To attract and retain people with this unique skill set, credit unions will likely have to raise salaries for compliance employees, noted Brian Godwin, director of compliance solutions at PolicyWorks. Gary Fillman, director of risk advisory services for Centris Federal Credit Union, a $656-million institution based in Omaha, agreed.
“The challenge we face in a market like ours is large employers can pay top dollar for compliance expertise,” Fillman said. “When you’re looking for someone who can hit the ground running, you have to be prepared to compensate that person at a competitive rate to keep him or her for the long term.”
Barring that, some CUs will need to look at outsourcing their compliance operations, Godwin suggested.
Another area of focus: organizational development and training, which Henderson said will start out with doing away with traditional annual performance reviews in favor of setting shorter-term goals and gathering more frequent feedback.
“I believe the day of the annual review has long run its course,” Henderson commented. “To be more effective and to really engage employees, managers need to be providing feedback more regularly. The idea of having a meeting once a year where an entire year of performance is rated (or whatever the manager recalls) is archaic and needs to be replaced.”
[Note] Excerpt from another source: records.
/-- Settles O24 (41_stack): the `POP` finds the pointer and the word that the `PUSH` left. -/
theorem pushThenPopRestores : Obligations.PushThenPopRestores := by
  intro s r low high size
  obtain ⟨t, pushed, pointer, word, -, ⟨regs, flags, n, fault⟩, bytes⟩ := pushStoresBelowStackPointer s r low high
  have inside : (t.reg spIdx).toNat + 2 ≤ t.memSize := by omega
  obtain ⟨u, popped, loaded, loadedSp, -, ⟨regs', flags', n', fault'⟩, bytes'⟩ :=
    popLoadsFromStackPointer t r inside (n ▸ size)
  rw [pointer, word] at loaded loadedSp
  have stackPointer : u.reg spIdx = s.reg spIdx := by
    by_cases same : r = spIdx
    · rw [loadedSp same, if_pos same, BitVec.sub_add_cancel]
    · exact BitVec.eq_of_toNat_eq ((loaded same).2.trans (Nat.sub_add_cancel low))
  have register : u.reg r = s.reg r := by
    by_cases same : r = spIdx
    · rw [same, stackPointer]
    · exact (loaded same).1.trans (if_neg same)
  have restored (i : Fin 16) : u.reg i = s.reg i := by
    by_cases sp : i = spIdx
    · rw [sp, stackPointer]
    · by_cases same : i = r
      · rw [same, register]
      · exact (regs' i (by simp [same, sp])).trans (regs i (by simp [sp]))
  refine ⟨t, u, pushed, popped, ⟨fun i _ => restored i, ?_, n'.trans n, fault'.trans fault⟩, ?_, ?_⟩
  · exact fun j other => (flags' j other).trans (flags j other)
  · exact (wordAt_eq_of_bytes (bytes' _) (bytes' _)).trans word
  · exact fun b outside => (bytes' b).trans (bytes b outside)

/-- Settles O25 (41_stack): the second push leaves the first word alone, so each pop finds the word pushed last. -/
theorem stackIsLastInFirstOut : Obligations.StackIsLastInFirstOut := by
  intro s a b c d ha hb hc hd hcd low high size
  obtain ⟨t1, push1, pointer1, word1, -, ⟨regs1, -, size1, -⟩, -⟩ := pushStoresBelowStackPointer s a (by omega) high
  obtain ⟨t2, push2, pointer2, word2, -, ⟨-, -, size2, -⟩, bytes2⟩ :=
    pushStoresBelowStackPointer t1 b (by omega) (by omega)
  obtain ⟨t3, pop3, loaded3, -, -, ⟨-, -, size3, -⟩, bytes3⟩ := popLoadsFromStackPointer t2 c (by omega) (by omega)
  obtain ⟨register3, pointer3⟩ := loaded3 hc
  obtain ⟨t4, pop4, loaded4, -, -, ⟨regs4, -, -, -⟩, -⟩ := popLoadsFromStackPointer t3 d (by omega) (by omega)
  obtain ⟨register4, pointer4⟩ := loaded4 hd
  refine ⟨t1, t2, t3, t4, push1, push2, pop3, pop4, ?_, ?_, BitVec.eq_of_toNat_eq (by omega)⟩
  · calc t4.reg c = t3.reg c := regs4 c (by simp [hc, hcd])
      _ = t2.wordAt ((t1.reg spIdx).toNat - 2) := by rw [register3, pointer2]
      _ = t1.reg b := word2.trans (if_neg hb)
      _ = s.reg b := regs1 b (by simp [hb])
  · have pointer3' : (t3.reg spIdx).toNat = (s.reg spIdx).toNat - 2 := by omega
    calc t4.reg d = t3.wordAt ((s.reg spIdx).toNat - 2) := by rw [register4, pointer3']
      _ = t2.wordAt ((s.reg spIdx).toNat - 2) := wordAt_eq_of_bytes (bytes3 _) (bytes3 _)
      _ = t1.wordAt ((s.reg spIdx).toNat - 2) :=
        wordAt_eq_of_bytes (bytes2 _ (.inr (by omega))) (bytes2 _ (.inr (by omega)))
      _ = s.reg a := word1.trans (if_neg ha)

end Sys2Proof.Proofs
end

section
/-! PROOFS. Who writes and who reads the flags (10_state section 3). -/

namespace Sys2Proof.Proofs
open Sys2Proof.Machine

/-! ### Effects that do not read the flags -/

/-- The state with other flags. -/
def withFlags (s : State) (fs : Vector Bool 16) : State := { s with flags := fs }

/-- With other flags in the state, the outcome is the same in everything but the flags. -/
def FlagBlind (effect : State → Except Raise State) : Prop :=
  ∀ (t : State) (fs : Vector Bool 16), ∃ gs, effect (withFlags t fs) = (effect t).map fun u => withFlags u gs

section
variable {α : Type}

/-- A first part that does not read the flags at all, followed by a flag-blind rest. -/
theorem flagBlind_bind {x : State → Except Raise α} {f : α → State → Except Raise State}
    (hx : ∀ t fs, x (withFlags t fs) = x t) (hf : ∀ a, FlagBlind (f a)) : FlagBlind fun t => x t >>= fun a => f a t := by
  intro t fs
  cases answer : x t with
  | ok a =>
    obtain ⟨gs, h⟩ := hf a t fs
    exact ⟨gs, by simpa only [hx, answer, ok_bind] using h⟩
  | error e => exact ⟨fs, by simp only [hx, answer, error_bind, Except.map]⟩

theorem flagBlind_reg (p : Byte) {f : Fin 16 → State → Except Raise State} (hf : ∀ d, FlagBlind (f d)) :
    FlagBlind fun t => regIdx p >>= fun d => f d t :=
  flagBlind_bind (fun _ _ => rfl) hf

theorem flagBlind_pure {f : State → State} (hf : ∀ t fs, ∃ gs, f (withFlags t fs) = withFlags (f t) gs) :
    FlagBlind fun t => .ok (f t) := by
  intro t fs
  obtain ⟨gs, h⟩ := hf t fs
  exact ⟨gs, congrArg Except.ok h⟩

/-- A commit that writes registers, memory or `pc` alone. -/
theorem flagBlind_commit {f : State → State} (hf : ∀ t fs, f (withFlags t fs) = withFlags (f t) fs) :
    FlagBlind fun t => .ok (f t) :=
  flagBlind_pure fun t fs => ⟨fs, hf t fs⟩

theorem flagBlind_writeWord {g : State → State} {a : State → Int} {v : State → Word}
    (hg : ∀ t fs, g (withFlags t fs) = withFlags (g t) fs) (ha : ∀ t fs, a (withFlags t fs) = a t)
    (hv : ∀ t fs, v (withFlags t fs) = v t) : FlagBlind fun t => (g t).writeWord (a t) (v t) :=
  flagBlind_bind (x := fun t => (g t).checkRange (a t) 2 .write) (f := fun _ t => .ok ((g t).putWord (a t).toNat (v t)))
    (fun t fs => by rw [hg, ha]; rfl) fun _ => flagBlind_commit fun t fs => by rw [hg, ha, hv]; rfl

end

theorem setFlag_withFlags (t : State) (fs : Vector Bool 16) (j : Fin 16) (b : Bool) :
    (withFlags t fs).setFlag j b = withFlags (t.setFlag j b) (fs.set j b) := rfl

theorem compare_withFlags (t : State) (fs : Vector Bool 16) (u v : Word) :
    ∃ gs, (withFlags t fs).compare u v = withFlags (t.compare u v) gs := by
  unfold State.compare
  rw [setFlag_withFlags, setFlag_withFlags, setFlag_withFlags]
  exact ⟨_, rfl⟩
Henderson suggesting moving to quarterly two-way dialogues exploring which of the previous goals were set, what worked and what didn’t and establishing the next set of goals.
“It will serve to help the organization achieve its goals in smaller, bite-sized chunks,” Henderson noted. “It also gives employers the opportunity to reward high performers more frequently, and to manage underperformers before a problem really has time to cultivate.”
Meanwhile, as the industry continues to consolidate, mergers offer another HR challenge: integrating divergent staffs. While most industries are quick to capitalize on mergers by letting people go, credit unions are loathe to do so, forcing HR to find places for people within the merged organization and to weave varying corporate cultures together.
Most mergers involve a larger credit union acquiring a smaller credit union, but the culture at that smaller credit union is every bit as long-established as at the larger CU, Rivermark’s Henderson related.
“The smaller credit union is usually expected to acclimate to the larger credit union’s culture, which is almost always more structured and corporate then they are accustomed to,” she commented. “Their policies and philosophies may vary greatly. In smaller credit unions, the employees may be wearing multiple hats, [whereas] in a larger credit union, employees typically perform just one role. It’s a cultural shift and it takes time, patience, and understanding to make it work.”